-- ==== Sys2Proof/Machine/Keeper.lean ====
section
/-! DEFINITION. Meanings of the keeper instructions (09 R192-R198), how a parked thread goes on (01 R21, 13 R246), and the events in which
ksave, kload and ctuinv complete. -/

namespace Sys2Proof.Machine

open Sys2Proof

/-- A keeper instruction: slots 1 to 15 take trap 0x02 (02 R46). -/
def State.keeper (s : State) (i : Instr) (f : State → State) : State :=
  if s.slot.val = 0 then s.gated i f else s.trap 0x02 0 0

/-- The slot that the keeper's core selects. -/
def State.target (s : State) : Fin 16 := s.myCore.selected

/-- State codes (09). -/
def SlotState.code : SlotState → Nat
  | .empty => 0
  | .runnable => 1
  | .removed _ => 2
  | .blocked _ => 3
  | .parked _ => 4

-- Going on (01 R21, 13 R246) -------------------------------------------------------------------------------------------------

/-- A thread that is no longer parked is Runnable, at a boundary; its fetch begins. -/
def State.awake (s : State) : State := s.boundary s.core s.slot { s.me with st := .runnable, joined := s.clk }

/-- The thread returns to a Blocked state, where a park that is due meets it (16 R275). -/
def State.still (s : State) (b : Blocked) : State := (s.setMe { s.me with st := .blocked b }).settleDone

/-- The thread returns to what it was Blocked in, or runs on if its event has come (R21). done: the round of its bar is over. -/
def State.unblock (s : State) (b : Blocked) (done : Bool) : State :=
  let y (q : Fin 8) := s.myCore.queue q
  match b with
  | .wait m len => if s.me.ev &&& m ≠ 0 then s.completePc (some (nextPc s.me len)) else s.still b
  | .bar _ len => if done then s.completePc (some (nextPc s.me len)) else s.still b
  | .queueRead q => if (y q).enabled && (y q).entries.isEmpty && !(y q).drained then s.still b else s.awake
  | .queueWrite q => if (y q).enabled && decide (16 ≤ (y q).entries.length) then s.still b else s.awake
  | .queuePush q v => if 16 ≤ (y q).entries.length then s.still b else (s.setMyCore (s.myCore.pushQueue q v)).awake
  | .moor g d len => match moorNow s g with
    | some v => s.complete d v (some (nextPc s.me len))
    | none => s.still b
  | .butty => if s.me.isButty && s.me.fwd.isEmpty then s.still b else s.awake

/-- An ordinary access that faulted is performed anew, from its segment check (13 R246). -/
def State.anew (s : State) (x : Access) : State :=
  let s := s.setMe { s.me with joined := s.clk }
  let g := s.me.sg.get x.sg
  match checkAccess s g x.op x.off x.disp with
  | .error c => s.trapThread s.core s.slot c x.iword x.pc x.off (infoB x.op x.data)
  | .ok a => s.startAccess { x with kind := g.kind, addr := a, owner := g.owner s.core } false true

/-- The relaxed access at a place is performed anew, from its segment check: it goes back into flight at its place, and the Bool says that the
thread goes on. One that traps parks the thread, which remembers the state of p. -/
def State.anewRelaxed (s : State) (n : Nat) (x : Access) (p : Park) : Bool × State :=
  let g := s.me.sg.get x.sg
  let s := s.setMe { s.me with relaxed := dropAt s.me.relaxed n }
  match checkAccess s g x.op x.off x.disp with
  | .error c => (false, s.trapRelaxed s.core s.slot p.before p.done c x x.off (infoB x.op x.data))
  | .ok a =>
    let y := { x with kind := g.kind, addr := a, owner := g.owner s.core }
    if g.kind ≠ 0 then (true, s.launchRelaxed y n)
    else match performAt s (.raw (lsKey s.core a)) y.op y.data y.exp with
      | none => (false, (fire s 65).trapRelaxed s.core s.slot p.before p.done 0x0A y (BitVec.ofNat 64 a) 0)
      | some (v, s) => (true, s.land y.op v none)

/-- The place of the relaxed access that a thread is parked for: the one that was found to fault. -/
def Thread.foundAt (t : Thread) : Nat := (findIdx1 (fun r : Relaxed => r.found.isSome) t.relaxed).getD 0
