/-- Posts a launch record: the launch unit takes it in a step of its own (log entry 1). -/
def postLaunch (r : LaunchRec) : Swq Unit :=
  Swq.modify fun s => { s with agenda := s.agenda ++ [.event (.launch s.hart false r)] }
def postCopy (r : LaunchRec) : Swq Unit :=
  Swq.modify fun s => { s with agenda := s.agenda ++ [.event (.copyLaunch s.hart false r)] }

/-- What TCALL and TCOPY share: holds, tag, block; then the record for the tag and the block goes out, and slot d takes the tag. -/
def launchWith (ts : List Tensor) (d : Half) (f : Half → Word → Word → Word → Swq Unit) : Swq Unit :=
  (holdsFit ts ts).andThen <| takeTag.bind fun (tag, blk) =>
  (storeWords blk (blockWords ts)).andThen <| (takeHolds ts).andThen <|
  (siteWord 4).bind fun w4 => (siteWord 7).bind fun w7 =>
  (f tag blk ((fld w4 32 16 : Half) ++ tag ++ (0 : W32)) w7).andThen <| putS d.toNat (mkInt tag.toNat)

/-- Word 1 of a launch record: kind, priority 0, count. -/
def launchWord1 (kind : Nat) (count : W32) : Word := BitVec.ofNat 30 kind ++ (0 : BitVec 2) ++ count

def execSwqTcall (wide : Bool) (d a b c site : Half) (s : State) : Host.Outcome State Fault Refusal :=
  .next (s.bytecode (some site) [d.toNat, a.toNat, b.toNat, c.toNat] fun w =>
    (tensorsOf [a.toNat, b.toNat, c.toNat]).bind fun ts =>
    let fmt (i : Nat) : Half := ((ts[i]?).map Tensor.format).getD 0
    (hitWay w fun e0 _ => .pure (wayKind e0 == 5 && wayShape e0 == fmt 1 ++ fmt 0 && wayGen e0 == fmt 2)).bind fun (_, e1) =>
    (launchWith ts d fun _ blk head w7 =>
      (match ts with
        | [_, t, y] => (slotOf t.storage 2).bind fun scale =>
          let n : W32 := fld e1 32 32
          let count : W32 := if n = BitVec.allOnes 32 then fld (nthD 0 y.dims 0) 0 32 else n
          postLaunch { w0 := head ||| (fld e1 0 32 : W32).setWidth 64, w1 := launchWord1 0 count,
                       w2 := ((0 : Half) ++ fmt 2 ++ fmt 1 ++ fmt 0), w3 := scale, w4 := w7, w5 := blk, w6 := 0, w7 := 0 }
        | _ => .pure ())).andThen (goOn (.swqTcall wide d a b c site)))

/-- The bytes that TCOPY copies for p elements; none for a reserved element (R222). -/
def copyBytes (e p : Nat) : Option Nat :=
  match e with
  | 0 | 1 | 12 | 13 => some p
  | 2 | 9 | 10 => some (2 * p)
  | 3 | 4 | 11 => some (4 * p)
  | 5 => some (8 * p)
  | 6 => some ((2 * p + 7) / 8)
  | 8 => some ((4 * p + 7) / 8)
  | 7 => some p
  | _ => none

/-- The dims that a tensor uses. -/
def Tensor.used (t : Tensor) : List Nat := (t.dims.take t.rank).map BitVec.toNat
/-- Whether a tensor is row-major contiguous. -/
def Tensor.contiguous (t : Tensor) : Bool := t.strides.take t.rank == (rowMajor t.used).map (BitVec.ofNat 64)

def execSwqTcopy (wide : Bool) (d a b : Half) (s : State) : Host.Outcome State Fault Refusal :=
  .next (s.plain (.swqTcopy wide d a b) [d.toNat, a.toNat, b.toNat]
    ((tensorsOf [a.toNat, b.toNat]).bind fun ts =>
      match ts with
      | [x, y] =>
        (Swq.need (x.format == y.format && x.rank == y.rank && x.used == y.used && x.contiguous && y.contiguous) 0x03).andThen <|
        match copyBytes (elemOf x.format) (product x.used) with
        | none => .exit 0x03
        | some n => launchWith ts d fun _ blk head w7 =>
          postCopy { w0 := head, w1 := launchWord1 1 0, w2 := BitVec.ofNat 64 n, w3 := x.data, w4 := w7, w5 := blk, w6 := y.data, w7 := 0 }
      | _ => .pure ()))

def execSwqTwait (wide : Bool) (a : Half) (s : State) : Host.Outcome State Fault Refusal :=
  .next (s.bytecode none [a.toNat] fun _ =>
    (getS a.toNat).bind fun v => (indexOf v).bind fun t => ownedTags.bind fun (first, tags) =>
    let i := (BitVec.ofInt 16 t - first).toNat
    (Swq.need (decide (0 ≤ t ∧ t < 65536 ∧ i < tags)) 0x03).andThen <|
    (blockAt i).bind fun blk => (swqLoad blk).bind fun st =>
    if st = 1 then .pure ()
    else
      (Swq.need (st == 2 || st == 3) 0x03).andThen <| (swqStore blk 0).andThen <|
      (putS a.toNat (vBool (st == 2))).andThen (goOn (.swqTwait wide a)))

end Sys2Proof.Machine
end

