/-- Whether a message or a task is eligible, apart from its age. -/
def taskEligible (s : State) (c : Nat) (r : Record) : Bool :=
  let x := s.getCore c
  !isPreempted s r.tag &&
    (if isOrdered r then decide (x.lane.length < 16)
     else decide (x.deque.length < 512) || ((topOf s x.deque).isSome && (leastLoaded s c).isSome))
def messageEligible (s : State) (c : Nat) (r : Record) : Bool :=
  mayCreate s c && (laneHead s c).isNone &&
    !isPreempted s r.tag && (if isRemote r then slotFree s c 1 else (freeGeneral s c).isSome)

/-- The oldest record that a test accepts, if it is eligible. -/
def oldestOf (s : State) (es : List Entry) (p elig : Record → Bool) : Option Nat :=
  match findIdx1 (fun e => p e.r) es with
  | none => none
  | some i => match es[i]? with
    | some e => if ripe s.clk e && elig e.r then some i else none
    | none => none

/-- The lesser of two places. -/
def firstPlace (a b : Option Nat) : Option Nat :=
  match a, b with
  | some i, some j => some (min i j)
  | some i, none => some i
  | none, j => j

/-- The place of the record of a kind that a core's pound may dispatch. Remote-access records and other M records are ordered apart (R232). -/
def candidate (s : State) (c kind : Nat) : Option Nat :=
  let es := (s.getCore c).pound.entries
  if kind = kM then
    firstPlace (oldestOf s es (fun r => r.kind == kM && isRemote r) (messageEligible s c))
      (oldestOf s es (fun r => r.kind == kM && !isRemote r) (messageEligible s c))
  else if kind = kT then oldestOf s es (fun r => r.kind == kT) (taskEligible s c)
  else oldestOf s es (fun r => r.kind == kind) (fun _ => true)

/-- The first kind of a list that has a candidate. -/
def chooseFrom (s : State) (c : Nat) : List Nat → Option Nat
  | [] => none
  | k :: l =>
    match candidate s c k with
    | some i => some i
    | none => chooseFrom s c l

/-- The record that a core's pound dispatches in this cycle, with its place. -/
def chosen (s : State) (c : Nat) : Option (Nat × Record) :=
  if !present s c || (s.getCore c).pound.dispatchedAt == s.clk + 1 then none
  else match chooseFrom s c kindOrder with
    | none => none
    | some i => ((s.getCore c).pound.entries[i]?).map fun e => (i, e.r)

/-- The dispatch of the chosen record, if a test accepts it: it leaves the pound, and its effect follows. -/
def State.dispatch (s : State) (c : Nat) (p : Record → Bool) (f : Record → State → State) : State :=
  match chosen s c with
  | none => s
  | some (i, r) =>
    if p r then
      let x := s.getCore c
      f r (s.setCore c { x with pound := x.pound.dispatch i s.clk r.kind })
    else s

/-- The oldest remote-access record, or the oldest other M record, of a pound: it blocks the younger ones (08 R155, 13 R232). -/
def oldestMessage (es : List Entry) (remote : Bool) : Option Entry := es.find? fun e => e.r.kind == kM && isRemote e.r == remote

/-- Whether a message is ready but for a slot. -/
def messageReady (s : State) (e : Entry) : Bool := ripe s.clk e && !isPreempted s e.r.tag

/-- Whether an M record that is ready waits for the slot or the cycle that the deque would take (R266). -/
def messageWaits (s : State) (c : Nat) : Bool :=
  let es := (s.getCore c).pound.entries
  (oldestMessage es false).any (messageReady s) || (slotFree s c 1 && (oldestMessage es true).any (messageReady s))

end Sys2Proof.Machine
end

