/-- Whether a command has a part in flight. -/
def Cmd.flies (m : Cmd) (i : Nat) : Bool := m.flight.any fun x => x.no == i

/-- A chunk is read whole: mismatches says how many of its checks fail, of the first read and of the second (R281). -/
def State.readChunk (s : State) (e : Eng) (n : Nat) (m : Cmd) (i : Nat) (mismatches : Nat) (src dst : Home) (d len : Nat) : State :=
  let bad := homePoisoned s src 0 len
  let all : Bool := decide (2 ≤ mismatches)
  let c : Chunk :=
    { no := i, bytes := homeRead s src 0 len, left := List.range (unitCount d len), dst := dst.hold s len
      bad := if all then (List.range ((d + len - 1) / 64 - d / 64 + 1)).map (fun j => d / 64 + j) else badLines s src d len }
  let s := countChecks (homeTouch s src len) (engDie e) (min mismatches 2)
  let s := if bad then fire s 65 else s
  s.setCmd e n { (if bad || all then m.poisoned else m) with flight := m.flight ++ [c] }

/-- The bytes of a unit of a chunk go to their home, with their poison mark. -/
def State.putUnit (s : State) (cl : Nat) (c : Chunk) (u d : Nat) : State :=
  let len := c.bytes.length
  let s := if c.left.length = unitCount d len then c.dst.dirtied s cl else s
  let s := homeWrite s c.dst (unitOff d u) ((c.bytes.drop (unitOff d u)).take (unitLen d len u))
  if c.bad.contains ((d + unitOff d u) / 64) then homeShade s c.dst (unitOff d u) else s

/-- A unit of a chunk, whose destination address is d, is written. With the last one, the chunk's lines lose or get their poison marks, and the part
is performed unless it still goes to another core: a copy with the wake bit posts its wake (R289). -/
def State.writeUnit (s : State) (e : Eng) (n : Nat) (m : Cmd) (c : Chunk) (u d : Nat) : State :=
  let len := c.bytes.length
  let s := s.putUnit (cmdCluster e m) c u d
  let left := c.left.filter (· != u)
  let others := m.flight.filter fun x => x.no != c.no || x.core != c.core
  if left.isEmpty then
    let s := markLines c.dst d c.bad (homeClean (homeTouch s c.dst len) c.dst len)
    let s := s.setCmd e n { m with flight := others, done := if others.any (fun x => x.no == c.no) then m.done else c.no :: m.done }
    if m.helm.isSome && !m.isCopy && bit (blkWord m.words 5) 20 then s.post (engSender e) (chunkWake m c.no) else s
  else s.setCmd e n { m with flight := { c with left := left } :: others }

/-- An engine writes an 8-byte unit of a chunk that it has read, whose destination address is d, to a core (0 but for a multicast): the units of
a chunk go in any order (R280, 14 R256), and an abort lets the chunk end (R279). -/
def State.unitWritten (s : State) (e : Eng) (n : Nat) (i core u : Nat) (d : Cmd → Nat) : State :=
  match (s.engine e).cmds[n]? with
  | none => s
  | some m =>
    match m.flight.find? fun x => x.no == i && x.core == core with
    | none => s
    | some c => if m.started && c.left.contains u && !c.dst.busy s then s.writeUnit e n m c u (d m) else s

/-- Whether a command of a copy engine is a multicast (R287). -/
def Cmd.isMulticast (m : Cmd) : Bool := m.helm.isSome && !m.isCopy && m.opcode == 1

/-- The destination address of a chunk of a command. -/
def Cmd.chunkAt (i : Nat) (m : Cmd) : Nat := (m.range 1).2 + chunkOff (m.range 1).2 i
☆ ☆ ☆ ☆ ☆
■ **How to complete this task**
Which lines run from the first of the listing to the line containing "core selects. -/"? Reproduce those exactly, both ends included.

■ **Solution for this task**
-- ==== Sys2Proof/Machine/Keeper.lean ====
section
/-! DEFINITION. Meanings of the keeper instructions (09 R192-R198), how a parked thread goes on (01 R21, 13 R246), and the events in which
ksave, kload and ctuinv complete. -/

namespace Sys2Proof.Machine

open Sys2Proof

/-- A keeper instruction: slots 1 to 15 take trap 0x02 (02 R46). -/
def State.keeper (s : State) (i : Instr) (f : State → State) : State :=
  if s.slot.val = 0 then s.gated i f else s.trap 0x02 0 0

/-- The slot that the keeper's core selects. -/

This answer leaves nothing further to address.